BEGIN

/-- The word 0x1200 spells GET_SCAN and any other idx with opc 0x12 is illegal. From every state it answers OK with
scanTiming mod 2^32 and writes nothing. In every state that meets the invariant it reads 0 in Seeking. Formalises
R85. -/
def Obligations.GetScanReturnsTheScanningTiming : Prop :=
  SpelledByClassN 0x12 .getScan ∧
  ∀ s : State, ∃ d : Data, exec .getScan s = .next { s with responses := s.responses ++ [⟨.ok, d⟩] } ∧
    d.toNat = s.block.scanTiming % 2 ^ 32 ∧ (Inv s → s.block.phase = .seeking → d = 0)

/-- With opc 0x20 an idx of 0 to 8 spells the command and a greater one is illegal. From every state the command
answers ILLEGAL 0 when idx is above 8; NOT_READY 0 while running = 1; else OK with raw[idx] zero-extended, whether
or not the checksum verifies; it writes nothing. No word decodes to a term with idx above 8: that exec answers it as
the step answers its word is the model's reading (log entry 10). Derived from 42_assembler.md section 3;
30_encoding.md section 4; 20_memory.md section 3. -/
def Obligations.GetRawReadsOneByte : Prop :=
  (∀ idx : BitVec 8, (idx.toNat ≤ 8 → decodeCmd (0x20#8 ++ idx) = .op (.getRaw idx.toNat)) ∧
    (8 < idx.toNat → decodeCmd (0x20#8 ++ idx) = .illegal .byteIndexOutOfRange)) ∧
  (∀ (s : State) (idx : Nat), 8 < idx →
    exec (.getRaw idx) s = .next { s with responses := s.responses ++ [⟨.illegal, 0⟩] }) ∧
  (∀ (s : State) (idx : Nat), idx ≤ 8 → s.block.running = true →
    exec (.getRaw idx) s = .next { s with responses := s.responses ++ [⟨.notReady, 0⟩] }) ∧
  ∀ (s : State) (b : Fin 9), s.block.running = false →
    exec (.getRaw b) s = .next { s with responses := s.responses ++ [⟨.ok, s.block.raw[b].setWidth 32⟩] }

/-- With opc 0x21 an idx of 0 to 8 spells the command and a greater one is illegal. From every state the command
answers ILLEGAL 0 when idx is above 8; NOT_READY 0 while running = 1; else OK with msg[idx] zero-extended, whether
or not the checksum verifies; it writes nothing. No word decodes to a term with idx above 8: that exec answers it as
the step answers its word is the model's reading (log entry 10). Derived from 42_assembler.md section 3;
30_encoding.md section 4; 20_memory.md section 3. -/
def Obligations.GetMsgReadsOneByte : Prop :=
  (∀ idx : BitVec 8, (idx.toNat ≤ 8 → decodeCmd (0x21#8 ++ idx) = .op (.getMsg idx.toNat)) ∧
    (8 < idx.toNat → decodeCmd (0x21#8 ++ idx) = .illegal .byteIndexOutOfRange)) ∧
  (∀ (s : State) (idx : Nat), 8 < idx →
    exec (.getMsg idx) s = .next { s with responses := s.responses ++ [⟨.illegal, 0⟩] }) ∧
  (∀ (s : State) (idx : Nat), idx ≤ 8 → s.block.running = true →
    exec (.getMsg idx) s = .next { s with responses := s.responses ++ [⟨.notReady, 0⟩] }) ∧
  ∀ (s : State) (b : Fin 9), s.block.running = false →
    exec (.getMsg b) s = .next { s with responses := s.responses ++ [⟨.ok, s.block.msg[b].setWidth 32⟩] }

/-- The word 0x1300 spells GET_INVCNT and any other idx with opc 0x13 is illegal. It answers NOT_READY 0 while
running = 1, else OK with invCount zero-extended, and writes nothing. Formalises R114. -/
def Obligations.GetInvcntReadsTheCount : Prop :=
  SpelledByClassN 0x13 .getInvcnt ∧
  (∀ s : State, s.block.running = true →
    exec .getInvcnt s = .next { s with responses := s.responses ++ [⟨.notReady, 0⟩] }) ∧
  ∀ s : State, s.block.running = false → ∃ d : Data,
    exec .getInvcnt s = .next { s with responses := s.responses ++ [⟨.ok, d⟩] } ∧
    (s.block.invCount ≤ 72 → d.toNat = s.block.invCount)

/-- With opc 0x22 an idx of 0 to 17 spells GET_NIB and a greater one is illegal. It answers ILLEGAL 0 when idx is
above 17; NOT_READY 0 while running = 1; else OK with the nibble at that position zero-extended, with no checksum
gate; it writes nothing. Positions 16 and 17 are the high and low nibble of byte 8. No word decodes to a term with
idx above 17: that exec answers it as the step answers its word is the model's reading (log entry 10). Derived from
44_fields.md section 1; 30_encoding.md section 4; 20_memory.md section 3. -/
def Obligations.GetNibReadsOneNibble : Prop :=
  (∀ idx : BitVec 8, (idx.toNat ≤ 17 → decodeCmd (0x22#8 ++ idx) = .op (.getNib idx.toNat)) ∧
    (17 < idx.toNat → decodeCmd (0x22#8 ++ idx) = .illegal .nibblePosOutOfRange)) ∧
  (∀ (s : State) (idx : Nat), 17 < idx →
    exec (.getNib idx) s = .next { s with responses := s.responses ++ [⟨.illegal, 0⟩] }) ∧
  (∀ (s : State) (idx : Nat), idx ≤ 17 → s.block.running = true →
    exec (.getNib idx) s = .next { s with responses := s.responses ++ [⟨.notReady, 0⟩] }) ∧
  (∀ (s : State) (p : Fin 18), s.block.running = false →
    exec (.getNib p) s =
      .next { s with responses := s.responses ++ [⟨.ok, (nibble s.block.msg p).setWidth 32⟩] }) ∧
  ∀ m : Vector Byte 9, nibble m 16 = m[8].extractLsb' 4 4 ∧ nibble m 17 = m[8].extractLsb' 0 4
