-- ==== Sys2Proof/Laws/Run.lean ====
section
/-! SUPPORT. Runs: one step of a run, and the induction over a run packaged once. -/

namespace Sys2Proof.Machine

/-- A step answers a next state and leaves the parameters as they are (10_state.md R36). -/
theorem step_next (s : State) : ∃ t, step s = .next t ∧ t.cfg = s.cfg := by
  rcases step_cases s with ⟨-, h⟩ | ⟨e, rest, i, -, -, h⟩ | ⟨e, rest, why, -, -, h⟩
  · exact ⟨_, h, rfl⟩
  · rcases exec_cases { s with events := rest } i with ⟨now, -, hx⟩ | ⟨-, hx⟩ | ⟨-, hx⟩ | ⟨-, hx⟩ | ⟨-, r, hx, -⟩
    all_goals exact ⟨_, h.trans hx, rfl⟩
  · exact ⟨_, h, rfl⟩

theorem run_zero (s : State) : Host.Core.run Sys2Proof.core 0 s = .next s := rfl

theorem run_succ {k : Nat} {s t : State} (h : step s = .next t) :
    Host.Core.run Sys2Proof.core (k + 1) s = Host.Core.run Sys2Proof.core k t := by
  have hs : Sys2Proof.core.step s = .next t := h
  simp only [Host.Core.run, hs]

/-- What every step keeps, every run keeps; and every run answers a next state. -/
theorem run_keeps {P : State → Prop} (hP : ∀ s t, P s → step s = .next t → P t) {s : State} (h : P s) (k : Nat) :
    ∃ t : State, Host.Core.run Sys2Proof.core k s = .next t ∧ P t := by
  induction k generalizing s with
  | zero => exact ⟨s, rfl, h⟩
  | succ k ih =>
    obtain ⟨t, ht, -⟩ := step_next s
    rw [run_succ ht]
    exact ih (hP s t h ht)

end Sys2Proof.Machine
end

END

**EXERCISE DIRECTIONS**
Write out the complete set of records exactly as given.

**OUTPUT OF THE EXERCISE**
/-- The word 0x1200 spells GET_SCAN and any other idx with opc 0x12 is illegal. From every state it answers OK with
scanTiming mod 2^32 and writes nothing. In every state that meets the invariant it reads 0 in Seeking. Formalises
R85. -/
def Obligations.GetScanReturnsTheScanningTiming : Prop :=
  SpelledByClassN 0x12 .getScan ∧
  ∀ s : State, ∃ d : Data, exec .getScan s = .next { s with responses := s.responses ++ [⟨.ok, d⟩] } ∧
    d.toNat = s.block.scanTiming % 2 ^ 32 ∧ (Inv s → s.block.phase = .seeking → d = 0)

/-- With opc 0x20 an idx of 0 to 8 spells the command and a greater one is illegal. From every state the command
answers ILLEGAL 0 when idx is above 8; NOT_READY 0 while running = 1; else OK with raw[idx] zero-extended, whether
or not the checksum verifies; it writes nothing. No word decodes to a term with idx above 8: that exec answers it as
the step answers its word is the model's reading (log entry 10). Derived from 42_assembler.md section 3;
30_encoding.md section 4; 20_memory.md section 3. -/
def Obligations.GetRawReadsOneByte : Prop :=
  (∀ idx : BitVec 8, (idx.toNat ≤ 8 → decodeCmd (0x20#8 ++ idx) = .op (.getRaw idx.toNat)) ∧
    (8 < idx.toNat → decodeCmd (0x20#8 ++ idx) = .illegal .byteIndexOutOfRange)) ∧
  (∀ (s : State) (idx : Nat), 8 < idx →
    exec (.getRaw idx) s = .next { s with responses := s.responses ++ [⟨.illegal, 0⟩] }) ∧
  (∀ (s : State) (idx : Nat), idx ≤ 8 → s.block.running = true →
    exec (.getRaw idx) s = .next { s with responses := s.responses ++ [⟨.notReady, 0⟩] }) ∧
  ∀ (s : State) (b : Fin 9), s.block.running = false →
    exec (.getRaw b) s = .next { s with responses := s.responses ++ [⟨.ok, s.block.raw[b].setWidth 32⟩] }

/-- With opc 0x21 an idx of 0 to 8 spells the command and a greater one is illegal. From every state the command
answers ILLEGAL 0 when idx is above 8; NOT_READY 0 while running = 1; else OK with msg[idx] zero-extended, whether
or not the checksum verifies; it writes nothing. No word decodes to a term with idx above 8: that exec answers it as
the step answers its word is the model's reading (log entry 10). Derived from 42_assembler.md section 3;
30_encoding.md section 4; 20_memory.md section 3. -/
def Obligations.GetMsgReadsOneByte : Prop :=
  (∀ idx : BitVec 8, (idx.toNat ≤ 8 → decodeCmd (0x21#8 ++ idx) = .op (.getMsg idx.toNat)) ∧
    (8 < idx.toNat → decodeCmd (0x21#8 ++ idx) = .illegal .byteIndexOutOfRange)) ∧
  (∀ (s : State) (idx : Nat), 8 < idx →
    exec (.getMsg idx) s = .next { s with responses := s.responses ++ [⟨.illegal, 0⟩] }) ∧
  (∀ (s : State) (idx : Nat), idx ≤ 8 → s.block.running = true →
    exec (.getMsg idx) s = .next { s with responses := s.responses ++ [⟨.notReady, 0⟩] }) ∧
  ∀ (s : State) (b : Fin 9), s.block.running = false →
    exec (.getMsg b) s = .next { s with responses := s.responses ++ [⟨.ok, s.block.msg[b].setWidth 32⟩] }

/-- The word 0x1300 spells GET_INVCNT and any other idx with opc 0x13 is illegal. It answers NOT_READY 0 while
running = 1, else OK with invCount zero-extended, and writes nothing. Formalises R114. -/
def Obligations.GetInvcntReadsTheCount : Prop :=
  SpelledByClassN 0x13 .getInvcnt ∧
  (∀ s : State, s.block.running = true →
    exec .getInvcnt s = .next { s with responses := s.responses ++ [⟨.notReady, 0⟩] }) ∧
  ∀ s : State, s.block.running = false → ∃ d : Data,
    exec .getInvcnt s = .next { s with responses := s.responses ++ [⟨.ok, d⟩] } ∧
    (s.block.invCount ≤ 72 → d.toNat = s.block.invCount)

/-- With opc 0x22 an idx of 0 to 17 spells GET_NIB and a greater one is illegal. It answers ILLEGAL 0 when idx is
above 17; NOT_READY 0 while running = 1; else OK with the nibble at that position zero-extended, with no checksum
gate; it writes nothing. Positions 16 and 17 are the high and low nibble of byte 8. No word decodes to a term with
idx above 17: that exec answers it as the step answers its word is the model's reading (log entry 10). Derived from
44_fields.md section 1; 30_encoding.md section 4; 20_memory.md section 3. -/
def Obligations.GetNibReadsOneNibble : Prop :=
  (∀ idx : BitVec 8, (idx.toNat ≤ 17 → decodeCmd (0x22#8 ++ idx) = .op (.getNib idx.toNat)) ∧
    (17 < idx.toNat → decodeCmd (0x22#8 ++ idx) = .illegal .nibblePosOutOfRange)) ∧
  (∀ (s : State) (idx : Nat), 17 < idx →
    exec (.getNib idx) s = .next { s with responses := s.responses ++ [⟨.illegal, 0⟩] }) ∧
  (∀ (s : State) (idx : Nat), idx ≤ 17 → s.block.running = true →
    exec (.getNib idx) s = .next { s with responses := s.responses ++ [⟨.notReady, 0⟩] }) ∧
  (∀ (s : State) (p : Fin 18), s.block.running = false →
    exec (.getNib p) s =
      .next { s with responses := s.responses ++ [⟨.ok, (nibble s.block.msg p).setWidth 32⟩] }) ∧
  ∀ m : Vector Byte 9, nibble m 16 = m[8].extractLsb' 4 4 ∧ nibble m 17 = m[8].extractLsb' 0 4
-- ==== Sys2Proof/Laws/Run.lean ====
section
/-! SUPPORT. Runs: one step of a run, and the induction over a run packaged once. -/

namespace Sys2Proof.Machine

/-- A step answers a next state and leaves the parameters as they are (10_state.md R36). -/
theorem step_next (s : State) : ∃ t, step s = .next t ∧ t.cfg = s.cfg := by
  rcases step_cases s with ⟨-, h⟩ | ⟨e, rest, i, -, -, h⟩ | ⟨e, rest, why, -, -, h⟩
  · exact ⟨_, h, rfl⟩
  · rcases exec_cases { s with events := rest } i with ⟨now, -, hx⟩ | ⟨-, hx⟩ | ⟨-, hx⟩ | ⟨-, hx⟩ | ⟨-, r, hx, -⟩
    all_goals exact ⟨_, h.trans hx, rfl⟩
  · exact ⟨_, h, rfl⟩

theorem run_zero (s : State) : Host.Core.run Sys2Proof.core 0 s = .next s := rfl

theorem run_succ {k : Nat} {s t : State} (h : step s = .next t) :
    Host.Core.run Sys2Proof.core (k + 1) s = Host.Core.run Sys2Proof.core k t := by
  have hs : Sys2Proof.core.step s = .next t := h
  simp only [Host.Core.run, hs]

/-- What every step keeps, every run keeps; and every run answers a next state. -/
theorem run_keeps {P : State → Prop} (hP : ∀ s t, P s → step s = .next t → P t) {s : State} (h : P s) (k : Nat) :
    ∃ t : State, Host.Core.run Sys2Proof.core k s = .next t ∧ P t := by
  induction k generalizing s with
  | zero => exact ⟨s, rfl, h⟩
  | succ k ih =>
    obtain ⟨t, ht, -⟩ := step_next s
    rw [run_succ ht]
    exact ih (hP s t h ht)

end Sys2Proof.Machine
end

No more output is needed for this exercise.